*** Opening Data supplied ***

/-- The park domain (R88): powered from VPARK, kept across node reset. Wake sources are bits 0 WAKE_TL, 1 CPL1, 2 CPL2, 3 LEAD, 4 + m Mm;
bit 8 of the latch is a held request without a source (R385). tlFwd is SLEEP_WAKE.TL_FWD, tlPulse the drive of WAKE_TL (R387). -/
structure ParkSt where
  railEn : Bool
  wakeEn : BitVec 8
  latch : BitVec 9
  armed : Bool
  tlFwd : BitVec 8
  tlPulse : Bool
  refHalt : Bool
  recSticky : Bool
deriving DecidableEq, Repr

/-- The line die as the node sees it: R18 in force, R19 in force, whether the boot found it, the relay coil energized (BYP_N), the node silent
on the internal link, the commanded copy of R17 (the channel enables as last carried by an internal-link frame), and SEL as last sent (R46). -/
structure LineSt where
  r18 : Bool
  r19 : Bool
  bypOn : Bool
  silent : Bool
  copyOn : BitVec 16
  copyXcvr : List Nat
  sel : BitVec 4
deriving DecidableEq, Repr

/-- References (R67, R71, R73): present, the PLL without its reference, and whether REFCLK_A failed to qualify since a failover; a node reset that the
reset command has asked for (R75), and the node in Step 1 without REFCLK_A after 200 µs (R68). -/
structure ClkSt where
  presentA : Bool
  presentB : Bool
  lost : Bool
  aBad : Bool
  resetDue : Bool
  selB : Bool
deriving DecidableEq, Repr

/-- A resource claim with its holder block (R168 to R171). Holder kinds: 0 host, 1 manager, 2 partner, 5 configuration image. -/
structure Claim where
  res : Nat
  kind : Nat
  ring : Nat
  tag : Nat
  settled : Nat
  handle : Nat
  twin : Nat
  use : Nat
deriving DecidableEq, Repr

/-- The objects of R148; none for every other command. -/
inductive CmdObj where
  | none | port (p : Nat) | slot (n : Nat) | sched (m : Nat) | pair | attest | fwTest (n : Nat) | recExport | lifeCycle
deriving DecidableEq, Repr

/-- A command that answered ACCEPTED and has not posted its completion record (R136), with its descriptor, the origin and sequence of a
manager's command, and whether its completion is discarded (R79). -/
structure Accepted where
  opcode : Nat
  flags : Nat
  tag : Nat
  path : CmdPath
  obj : CmdObj
  args : List Byte
  discard : Bool
  uid : BitVec 64
  twin : Bool
  seq : Nat
deriving DecidableEq, Repr

/-- A word of the remote window with the number that the bridge gave it, which counts on past 2^32 (R119, R121). -/
structure RemWord where
  seq : Nat
  ap : Nat
  page : Nat
  word : Nat
  data : Word
  at_ : Nat
deriving DecidableEq, Repr

/-- A remote frame that waits for its answer: kind (1 write, 3 read, 5 command), its target and the generation it carries, its words, the descriptor of
a command, the number of sends (R119) and the time at which the bridge took it (R124). -/
structure RemFlight where
  kind : Nat
  ap : Nat
  seq : Nat
  uid : BitVec 64
  twin : Bool
  gen : Nat
  words : List RemWord
  block : List Byte
  sends : Nat
  at_ : Nat
deriving DecidableEq, Repr

/-- An answer kept for a repeated sequence (R119): origin, sequence, and the answer's bytes from offset 18. -/
structure RemAnswer where
  uid : BitVec 64
  twin : Bool
  seq : Nat
  kind : Nat
  status : Nat
  data : List Word
  block : List Byte
deriving DecidableEq, Repr

/-- The remote window engine and the remote target store (R119): the next number, one more than the number of the last write word, every
write word that failed with its status, the doorbells of the host rings with what REMOTE_SYNC covers (ring, tail, last write; R126), the
REMOTE_SYNCs in progress (tag, last write), commands that wait by path, fault records and late answers so far. -/
structure RemoteSt where
  waiting : List RemWord
  flight : List RemFlight
  answers : List RemAnswer
  syncs : List (Nat × Nat)
  inbox : List (Nat × BitVec 64 × Bool × List Byte × Nat)
  partnerIn : List (List Byte)
  faults : Nat
  late : Nat
  next : Nat
  lastWrite : Nat
  failed : List (Nat × Nat)
  marks : List (Nat × Nat × Nat)
deriving DecidableEq, Repr

/-- What a semaphore holds back (R128): a register write; at page 0x1000 a byte of BAR2 at address off; at page 0x2000 + 0x1000 × a + page a word
of aperture a. -/
structure WaitWrite where
  init : Initiator
  page : Nat
  off : Nat
  value : Word
deriving DecidableEq, Repr


/-! ## Forwarding (08) -/

/-- An entry of the unicast or multicast table (R206): express class, static, learned (dynamic), train entry (R209), own: the node's own endpoint (R285). -/
structure FdbEntry where
  mac : BitVec 48
  vid : BitVec 12
  mask : BitVec 16
  queue : Nat
  express : Bool
  static : Bool
  learned : Bool
  train : Bool
  own : Bool
  seen : Nat
deriving DecidableEq, Repr

/-- A separator rule (R203). -/
structure SepRule where
  valid : Bool
  mVid : Bool
  mPcp : Bool
  mEtype : Bool
  mUdp : Bool
  pcpSet : Nat
  ports : Nat
  vid : Nat
  vidMask : Nat
  etype : Nat
  udp : Nat
  udpMask : Nat
  ipv : Nat
  action : Nat
  target : Nat
  alsoFwd : Bool
  event : Bool
  handle : Nat
deriving DecidableEq, Repr

/-- A stream entry (R216). -/
structure Stream where
  valid : Bool
  seqGen : Bool
  seqRcvy : Bool
  rtagPop : Bool
  meterEn : Bool
  dropYellow : Bool
  replicateT : Bool
  ports : Nat
  mac : BitVec 48
  vid : BitVec 12
  maxSdu : Nat
  hist : Nat
  takeNoSeq : Bool
  latentEn : Bool
  cls : Nat
  clsEn : Bool
  pcp : Nat
  pcpEn : Bool
  cir : Nat
  eir : Nat
  cbs : Nat
  ebs : Nat
  resetMs : Nat
  latentThr : Nat
  latentMs : Nat
  vidOut : Nat
deriving DecidableEq, Repr

/-- An address map entry (R284), by car number. -/
structure AmapEntry where
  car : Nat
  uid : BitVec 64
  handle : Nat
  own : Bool
  towardB2 : Bool
  twin0 : Nat
  twin1 : Nat
  gen : Nat
deriving DecidableEq, Repr

/-- One bank of the forwarding tables, the separator rules, the streams and the address map (R206, R209, R284). -/
structure Bank where
  uni : List FdbEntry
  multi : List FdbEntry
  vlan : Cells
  vlanTrain : List Nat
  rules : List (Nat × SepRule)
  streams : List (Nat × Stream)
  amap : List AmapEntry
deriving DecidableEq, Repr

/-- Run-time state of a stream (R218, R225 to R227): next sequence number, the recovery window, the latent difference, the two buckets in
bits × 10^9 and the time they were last filled, and the thirteen counters of R237. -/
structure StreamRun where
  nextSeq : Nat
  top : Option Nat
  hist : Nat
  take : Bool
  diff : Int
  bucketC : Nat
  bucketE : Nat
  meterAt : Nat
  cnt : Cells
deriving DecidableEq, Repr

/-- A frame held for egress (R219, R220): its number (copies of one frame share their cells), port, class, skim or not, its bytes in the
form in which the port sends them (R189), ingress port (15 the host, 16 the node itself) and priority. -/
structure Queued where
  id : Nat
  port : Nat
  cls : Nat
  skim : Bool
  bytes : List Byte
  ingress : Nat
  prio : Nat
deriving DecidableEq, Repr

/-- A gate list (R222): entries (interval, states, operation), base time, cycle time, CRC. -/
structure GateList where
  entries : List (Nat × Nat × Nat)
  base : Nat
  cycle : Nat
  crc : Nat
deriving DecidableEq, Repr

/-- A write to bank 1 that waits for the end of the copy (R210). -/
inductive BankWrite where
  | fdb (mac : BitVec 48) (vid : BitVec 12) (mask : BitVec 16) (queue : Nat) (flags : Nat)
  | rule (n : Nat) (r : SepRule)
  | stream (n : Nat) (r : Stream)
  | copy (what : Nat)
  | accept
deriving DecidableEq, Repr

/-- Forwarding state: the bank in force and the other one, stream runs, queued frames, gate lists in force and waiting, bank writes that wait for a copy, the
previous address map, MACsec keys by port, the next frame number, shaper credits, when a gate entry began, and frame engines that failed their
self-check and are not yet replaced (R28). -/
structure FwdSt where
  bank0 : Bank
  bank1 : Bank
  run : List (Nat × StreamRun)
  egress : List Queued
  gates : List (Nat × GateList)
  gateWait : List (Nat × GateList)
  after : List BankWrite
  prevAmap : List AmapEntry
  secPort : List (Nat × List (Nat × List Byte))
  frameNo : Nat
  credit : List (Nat × (Int × Nat))
  gateAt : List (Nat × Nat)
  failed : List Nat
deriving DecidableEq, Repr

/-! ## Ports (07) -/

/-- Per port: the mode and auto-negotiation taken at the last start, the priorities paused and since when, verify mPackets sent, flow control XOFF sent. -/
structure PortSt where
  modeUsed : Nat
  anEn : Bool
  pausedPrio : BitVec 8
  pausedAt : Nat
  tries : Nat
  xoff : Bool
  xoffPrio : BitVec 8
deriving DecidableEq, Repr

/-- A port after reset. -/
def PortSt.init : PortSt := ⟨0, false, 0, 0, 0, false, 0⟩

/-! ## Churn (09) and train addressing (10) -/

/-- A churn frame owed at the next beat of a port's survey engine (R244, R251, R257), under its originator. -/
inductive Owed where
  | survey (uid : BitVec 64) (twin : Bool) (lead : LeadCmd) (overflow : Bool) (entries : List SurveyEntry)
  | agree (uid : BitVec 64) (twin : Bool) (ag : Agree)
deriving DecidableEq, Repr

*** Closing Data supplied ***

» Exercise prompt: Using the data above, print exactly the lines from the line that contains "inbox : List" through the line that contains "static : Bool", with both included.

» Answer box:
  inbox : List (Nat × BitVec 64 × Bool × List Byte × Nat)
  partnerIn : List (List Byte)
  faults : Nat
  late : Nat
  next : Nat
  lastWrite : Nat
  failed : List (Nat × Nat)
  marks : List (Nat × Nat × Nat)
deriving DecidableEq, Repr

/-- What a semaphore holds back (R128): a register write; at page 0x1000 a byte of BAR2 at address off; at page 0x2000 + 0x1000 × a + page a word
of aperture a. -/
structure WaitWrite where
  init : Initiator
  page : Nat
  off : Nat
  value : Word
deriving DecidableEq, Repr


/-! ## Forwarding (08) -/

/-- An entry of the unicast or multicast table (R206): express class, static, learned (dynamic), train entry (R209), own: the node's own endpoint (R285). -/
structure FdbEntry where
  mac : BitVec 48
  vid : BitVec 12
  mask : BitVec 16
  queue : Nat
  express : Bool
  static : Bool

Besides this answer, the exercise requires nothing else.